У моего спутника лицо юноши, а губки старенькие, тонкие, глаза бледно-голубые, ножки подгибаются, в пальцах нет чувствительности, не то солома, не то дряхлый старик, а года средние: тридцать два.
— Скажите, кто вы, уполномоченный? — спросил я однажды его.
— Я, — обрадовался он, — спросите их, кто я — я сам не знаю, кто я, что я. Я столько денег дал на <раненых>, столько труда, я все поставил на карту и все-таки я до сих пор не знаю, кто я, что я.
— Почему же вы так не определились?
— Почему — очень просто: я хочу на передовые позиции, а они меня не пускают.
А вокруг у нас полумрак огромного вокзала, линии товарных поездов, будто канаты нервно-гигантского существа, и среди них где-то наш вагон, где?
Наконец его прикатили, куда-то на четвертый путь, идем к нему какой-то туннелью, мой уполномоченный совсем ослабел, натыкается, ругается, но все с тоном, как будто он что-то разыгрывает, спрашивает величественно, и везде ему направо и налево отвечают: «Тошно так!» и «Никак нет!».
Вагон пустой, что-то около ста одеял, несколько пачек бланков, немного марли. Очевидно, поездку эту устроили, чтобы отвязаться. И так уполномоченный едет на позицию.
В моих ушах вечный звук: «Мой вагон!», я понимаю, он хочет устранить меня, он ведет вагон, он выполняет важнейшее поручение, он что-то доложит в штабе о вагоне, сам Редько-Дмитриев обратит внимание на это и даст новое поручение в самый бой на передовые позиции.
Нужно вспомнить, как мы собирались, сколько закупили консервов. Шелковый халатик, не забыл туфельки, брезентовую кровать, пудру, всякие щетки и приговаривал: «Вы думаете, это только у меня, это у каждого офицера есть». Браунинг, портупея, щегольская куртка, другая теплая куртка — целое приданое.

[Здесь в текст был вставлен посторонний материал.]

theorem execPowerThrottleAttention_keeps (h_aon : m .aon = true) (h_hif : m .hif = true) (h_link : m .link = true) (h_dev : m .dev = true) (h_pwr : m .pwr = true) (h_ras : m .ras = true) (h_out : m .out = true) (a0) (s) (k : Keeps m s₀ s) :
    Keeps.out m s₀ (execPowerThrottleAttention a0 s) := by
  unfold execPowerThrottleAttention
  repeat' with_reducible first
    | exact k
    | assumption
    | intro _ _ _
    | intro _ _
    | apply Keeps.out_next
    | apply Keeps.out_fault
    | apply Keeps.out_ite
    | apply State.attention_keeps h_hif h_link h_dev h_ras h_out
    | apply State.updRegPwr_keeps h_pwr
    | apply State.waitUntil_keeps h_aon
    | apply Keeps.ite
    | apply Keeps.foldl
    | split
    | dsimp only
    | intro _

theorem State.vinTo_keeps (h_aon : m .aon = true) (h_wires : m .wires = true) (a0) (s) (k : Keeps m s₀ s) :
    Keeps m s₀ (State.vinTo a0 s) := by
  unfold State.vinTo
  repeat' with_reducible first
    | exact k
    | assumption
    | intro _ _ _
    | intro _ _
    | apply State.updWires_keeps h_wires
    | apply State.updAon_keeps h_aon
    | apply Keeps.ite
    | apply Keeps.foldl
    | split
    | dsimp only
    | intro _

theorem State.countDip_keeps (h_aon : m .aon = true) (h_hif : m .hif = true) (h_link : m .link = true) (h_dev : m .dev = true) (h_ras : m .ras = true) (h_dbg : m .dbg = true) (h_out : m .out = true) (s) (k : Keeps m s₀ s) :
    Keeps m s₀ (State.countDip s) := by
  unfold State.countDip
  repeat' with_reducible first
    | exact k
    | assumption
    | intro _ _ _
    | intro _ _
    | apply State.errorGlaze_keeps h_aon h_dbg
    | apply State.updRas_keeps h_ras
    | apply State.attention_keeps h_hif h_link h_dev h_ras h_out
    | apply Keeps.ite
    | apply Keeps.foldl
    | split
    | dsimp only
    | intro _

theorem State.dip_keeps (h_aon : m .aon = true) (h_hif : m .hif = true) (h_link : m .link = true) (h_dev : m .dev = true) (h_rgn : m .rgn = true) (h_pwr : m .pwr = true) (h_ras : m .ras = true) (h_dbg : m .dbg = true) (h_out : m .out = true) (s) (k : Keeps m s₀ s) :
    Keeps m s₀ (State.dip s) := by
  unfold State.dip
  repeat' with_reducible first
    | exact k
    | assumption
    | intro _ _ _
    | intro _ _
    | apply State.countDip_keeps h_aon h_hif h_link h_dev h_ras h_dbg h_out
    | apply State.stopAll_keeps h_rgn h_pwr
    | apply State.updAon_keeps h_aon
    | apply Keeps.ite
    | apply Keeps.foldl
    | split
    | dsimp only
    | intro _

theorem execSupplyDip_keeps (h_aon : m .aon = true) (h_wires : m .wires = true) (h_hif : m .hif = true) (h_link : m .link = true) (h_dev : m .dev = true) (h_rgn : m .rgn = true) (h_pwr : m .pwr = true) (h_ras : m .ras = true) (h_dbg : m .dbg = true) (h_out : m .out = true) (a0) (s) (k : Keeps m s₀ s) :
    Keeps.out m s₀ (execSupplyDip a0 s) := by
  unfold execSupplyDip
  repeat' with_reducible first
    | exact k
    | assumption
    | intro _ _ _
    | intro _ _
    | apply Keeps.out_next
    | apply Keeps.out_fault
    | apply Keeps.out_ite
    | apply State.vinTo_keeps h_aon h_wires
    | apply State.dip_keeps h_aon h_hif h_link h_dev h_rgn h_pwr h_ras h_dbg h_out
    | apply Keeps.ite
    | apply Keeps.foldl
    | split
    | dsimp only
    | intro _

theorem execSupplyRecover_keeps (h_ep : m .ep = true) (h_aon : m .aon = true) (h_wires : m .wires = true) (h_hif : m .hif = true) (h_wins : m .wins = true) (h_link : m .link = true) (h_dev : m .dev = true) (h_crt : m .crt = true) (h_cal : m .cal = true) (h_adm : m .adm = true) (h_dec : m .dec = true) (h_enc : m .enc = true) (h_cse : m .cse = true) (h_rgn : m .rgn = true) (h_rmem : m .rmem = true) (h_dis : m .dis = true) (h_syn : m .syn = true) (h_bpm : m .bpm = true) (h_tke : m .tke = true) (h_dmc : m .dmc = true) (h_dram : m .dram = true) (h_pwr : m .pwr = true) (h_clk : m .clk = true) (h_ras : m .ras = true) (h_trc : m .trc = true) (h_rst : m .rst = true) (h_dbg : m .dbg = true) (h_out : m .out = true) (h_fresh : m .fresh = true) (a0) (s) (k : Keeps m s₀ s) :
    Keeps.out m s₀ (execSupplyRecover a0 s) := by
  unfold execSupplyRecover
  repeat' with_reducible first
    | exact k
    | assumption
    | intro _ _ _
    | intro _ _
    | apply Keeps.out_next
    | apply Keeps.out_fault
    | apply Keeps.out_ite
    | apply State.vinTo_keeps h_aon h_wires
    | apply State.updAon_keeps h_aon
    | apply State.eachRegion_keeps h_pwr
    | apply State.bootRom_keeps h_aon h_wires h_link h_crt h_clk h_rst h_out
    | apply State.restartAll_keeps h_ep h_aon h_wires h_hif h_wins h_link h_dev h_crt h_cal h_adm h_dec h_enc h_cse h_rgn h_rmem h_dis h_syn h_bpm h_tke h_dmc h_dram h_pwr h_clk h_ras h_trc h_rst h_dbg h_out h_fresh
    | apply Keeps.ite
    | apply Keeps.foldl
    | split
    | dsimp only
    | intro _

Вагон стоит один, и мы стоим возле него в ожидании, стоим часами ночью в сырости, приходят какие- то офицеры и один фельдфебель, заведующий парком, <сначала стоит молча> уполномоченный и вдруг начинает ему рассказывать все о себе: он уполномоченный, мой вагон, а офицер <говорит>: мой вагон, у офицера вагоны нагружены шрапнелью, у уполномоченного — пустой вагон.
Приготовилось аскетическое ложе. Классный вагон. По рюмочке коньяку. — Нет ли книжечки? Походная кровать, халатик, туфельки уже пригодились.
Движение — это все: туда артиллерийские снаряды, оттуда раненые. Ночные огни и голоса: остановился поезд, стоит на разъезде, огни, голоса, сестры милосердия обходят, кормят, спрашивают: — Легко раненные? есть тяжело раненные? Какие-то серые пласты на соломе. Другие спрашивают у нас: есть у вас легкая шрапнель, мало ли легкой шрапнели?
Утро в Каменке. Саженная воронка на земле, наполненная теперь водой, целые маленькие озера блестят там и тут. Офицер (серый, как серая сестра) возвращается из больницы к своему 127 полку, поправился, узнал место сражений, <артиллерийские> снаряды и технические военные разговоры. Гора ранцев, пуль, пулеметных лент. Капсюли закапываем.
Рава Русская. Бой обошел Раву. <Поезд с> ранеными. Офицер узнает 127 полк, свой. Он сжился с ним, солдаты, как дети 3-й роты. Боится спросить о брате. И все «пальчики». А на другой стороне артиллерийские снаряды и пули.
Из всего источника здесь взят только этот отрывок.